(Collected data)
/-! `withPayload`. -/

@[simp] theorem withPayload_hist (b : List Byte) (n : Nat) (s : State) : (withPayload b n s).hist = s.hist := rfl
@[simp] theorem withPayload_nodes (b : List Byte) (n : Nat) (s : State) : (withPayload b n s).nodes = s.nodes := rfl
@[simp] theorem withPayload_code (b : List Byte) (n : Nat) (s : State) : (withPayload b n s).code = s.code := rfl
@[simp] theorem withPayload_phase (b : List Byte) (n : Nat) (s : State) : (withPayload b n s).phase = .packed := rfl
@[simp] theorem withPayload_err (b : List Byte) (n : Nat) (s : State) : (withPayload b n s).err = s.err := rfl
@[simp] theorem withPayload_normCnt (b : List Byte) (n : Nat) (s : State) : (withPayload b n s).normCnt = s.normCnt := rfl
@[simp] theorem withPayload_vbits (b : List Byte) (n : Nat) (s : State) : (withPayload b n s).vbits = BitVec.ofNat 32 n := rfl
@[simp] theorem withPayload_root (b : List Byte) (n : Nat) (s : State) : (withPayload b n s).root = s.root := rfl
@[simp] theorem withPayload_nleaves (b : List Byte) (n : Nat) (s : State) : (withPayload b n s).nleaves = s.nleaves := rfl
@[simp] theorem withPayload_srcLen (b : List Byte) (n : Nat) (s : State) : (withPayload b n s).srcLen = s.srcLen := rfl
@[simp] theorem withPayload_dstCap (b : List Byte) (n : Nat) (s : State) : (withPayload b n s).dstCap = s.dstCap := rfl
@[simp] theorem withPayload_dstLen (b : List Byte) (n : Nat) (s : State) : (withPayload b n s).dstLen = s.dstLen := rfl
@[simp] theorem withPayload_tblAddr (b : List Byte) (n : Nat) (s : State) : (withPayload b n s).tblAddr = s.tblAddr := rfl
@[simp] theorem withPayload_errInfo (b : List Byte) (n : Nat) (s : State) : (withPayload b n s).errInfo = s.errInfo := rfl
@[simp] theorem withPayload_src (b : List Byte) (n : Nat) (s : State) : (withPayload b n s).src = s.src := rfl
@[simp] theorem withPayload_dst (b : List Byte) (n : Nat) (s : State) : (withPayload b n s).dst = Memory.writeRun s.dst Config.payloadOff b := rfl
@[simp] theorem withPayload_dstLost (b : List Byte) (n : Nat) (s : State) : (withPayload b n s).dstLost = s.dstLost := rfl
@[simp] theorem withPayload_pending (b : List Byte) (n : Nat) (s : State) : (withPayload b n s).pending = s.pending := rfl
@[simp] theorem withPayload_busData (b : List Byte) (n : Nat) (s : State) : (withPayload b n s).busData = s.busData := rfl
@[simp] theorem withPayload_draws (b : List Byte) (n : Nat) (s : State) : (withPayload b n s).draws = s.draws := rfl

/-! `withHeader`. -/

@[simp] theorem withHeader_hist (s : State) : (withHeader s).hist = s.hist := rfl
@[simp] theorem withHeader_nodes (s : State) : (withHeader s).nodes = s.nodes := rfl
@[simp] theorem withHeader_code (s : State) : (withHeader s).code = s.code := rfl
@[simp] theorem withHeader_phase (s : State) : (withHeader s).phase = .doneE := rfl
@[simp] theorem withHeader_err (s : State) : (withHeader s).err = s.err := rfl
@[simp] theorem withHeader_normCnt (s : State) : (withHeader s).normCnt = s.normCnt := rfl
@[simp] theorem withHeader_vbits (s : State) : (withHeader s).vbits = s.vbits := rfl
@[simp] theorem withHeader_root (s : State) : (withHeader s).root = s.root := rfl
@[simp] theorem withHeader_nleaves (s : State) : (withHeader s).nleaves = s.nleaves := rfl
@[simp] theorem withHeader_srcLen (s : State) : (withHeader s).srcLen = s.srcLen := rfl
@[simp] theorem withHeader_dstCap (s : State) : (withHeader s).dstCap = s.dstCap := rfl
@[simp] theorem withHeader_dstLen (s : State) : (withHeader s).dstLen = BitVec.ofNat 64 (Config.payloadOff + ceil8 s.vbits.toNat) := rfl
@[simp] theorem withHeader_tblAddr (s : State) : (withHeader s).tblAddr = s.tblAddr := rfl
@[simp] theorem withHeader_errInfo (s : State) : (withHeader s).errInfo = s.errInfo := rfl
@[simp] theorem withHeader_src (s : State) : (withHeader s).src = s.src := rfl
@[simp] theorem withHeader_dst (s : State) : (withHeader s).dst = Memory.writeRun s.dst 0 (headerBytes s.hist s.vbits) := rfl
@[simp] theorem withHeader_dstLost (s : State) : (withHeader s).dstLost = s.dstLost := rfl
@[simp] theorem withHeader_pending (s : State) : (withHeader s).pending = s.pending := rfl
@[simp] theorem withHeader_busData (s : State) : (withHeader s).busData = s.busData := rfl
@[simp] theorem withHeader_draws (s : State) : (withHeader s).draws = s.draws := rfl
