/-- So every entry that the loop adds was made of the two least. -/
theorem Forest.mergeLoop_mergedFromLeast {es : List (Byte × Freq)} (hlen : es.length ≤ 256)
    (hsum : (es.map (fun e => e.2.toNat)).sum < 2 ^ 72) :
    ∀ {fuel : Nat} {active : List Active} {nodes : List Node}, active.length = fuel + 1 → Forest es nodes active →
      (∀ i, es.length ≤ i → i < nodes.length → MergedFromLeast nodes i) →
      ∀ i, es.length ≤ i → i < (Sys2Proof.Machine.mergeLoop fuel active nodes).length →
        MergedFromLeast (Sys2Proof.Machine.mergeLoop fuel active nodes) i
  | 0, _, _, _, _, hm => hm
  | fuel + 1, active, nodes, hl, hF, hm => by
    have hc := hF.count
    rw [Sys2Proof.Machine.mergeLoop]
    split
    · exact hm
    · next a rest h =>
      have hp := (extractLeast_spec h).1
      split
      · exact hm
      · next b rest' h' =>
        have hp' := (extractLeast_spec h').1
        refine Forest.mergeLoop_mergedFromLeast hlen hsum ?_ ((hF.perm (hp.trans (hp'.cons a))).merge hlen hsum) ?_
        · have h1 := hp.length_eq
          have h2 := hp'.length_eq
          simp at h1 h2 ⊢; omega
        · intro i hi hi'
          rw [List.length_append, List.length_singleton] at hi'
          by_cases he : i = nodes.length
          · subst he; exact hF.mergedFromLeast (by omega) h h'
          · exact (hm i hi (by omega)).append

/-- Every internal entry that `BUILD` makes was made of the two least (R140 to R143). -/
theorem buildNodes_mergedFromLeast {h : Hist} (hc : 2 ≤ countNonzero h) {i : Nat} (hi : countNonzero h ≤ i)
    (hi' : i ≤ 2 * countNonzero h - 2) : MergedFromLeast (buildNodes h) i := by
  have hlen : (leafEntries h).length ≤ 256 := by rw [leafEntries_length]; exact countNonzero_le h
  have hs : ((leafEntries h).map (fun e => e.2.toNat)).sum < 2 ^ 72 := by rw [leafEntries_sum]; exact histTotal_lt h
  obtain ⟨_, _, hl, _⟩ := buildNodes_forest hc
  have hal : (activeFrom 0 (leafNodes (leafEntries h))).length = (countNonzero h - 1) + 1 := by
    rw [activeFrom_length, leafNodes, List.length_map, leafEntries_length]; omega
  have hm := Forest.mergeLoop_mergedFromLeast hlen hs hal (Forest.start hlen) (fun i h1 h2 => by
    rw [leafNodes, List.length_map] at h2; omega) i (by rw [leafEntries_length]; exact hi)
  rw [← leavesOf_eq, ← buildNodes] at hm
  exact hm (by omega)

end Sys2Proof.Machine
end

- **TASK TO COMPLETE**:
Starting at the line above that contains "n s).srcLen = s.srcLen := rfl", repeat each line exactly up to and including the line that contains "n s).src = s.src := rfl", and stop there.

- **YOUR SOLUTION**:
@[simp] theorem withPayload_srcLen (b : List Byte) (n : Nat) (s : State) : (withPayload b n s).srcLen = s.srcLen := rfl
@[simp] theorem withPayload_dstCap (b : List Byte) (n : Nat) (s : State) : (withPayload b n s).dstCap = s.dstCap := rfl
@[simp] theorem withPayload_dstLen (b : List Byte) (n : Nat) (s : State) : (withPayload b n s).dstLen = s.dstLen := rfl
@[simp] theorem withPayload_tblAddr (b : List Byte) (n : Nat) (s : State) : (withPayload b n s).tblAddr = s.tblAddr := rfl
@[simp] theorem withPayload_errInfo (b : List Byte) (n : Nat) (s : State) : (withPayload b n s).errInfo = s.errInfo := rfl
@[simp] theorem withPayload_src (b : List Byte) (n : Nat) (s : State) : (withPayload b n s).src = s.src := rfl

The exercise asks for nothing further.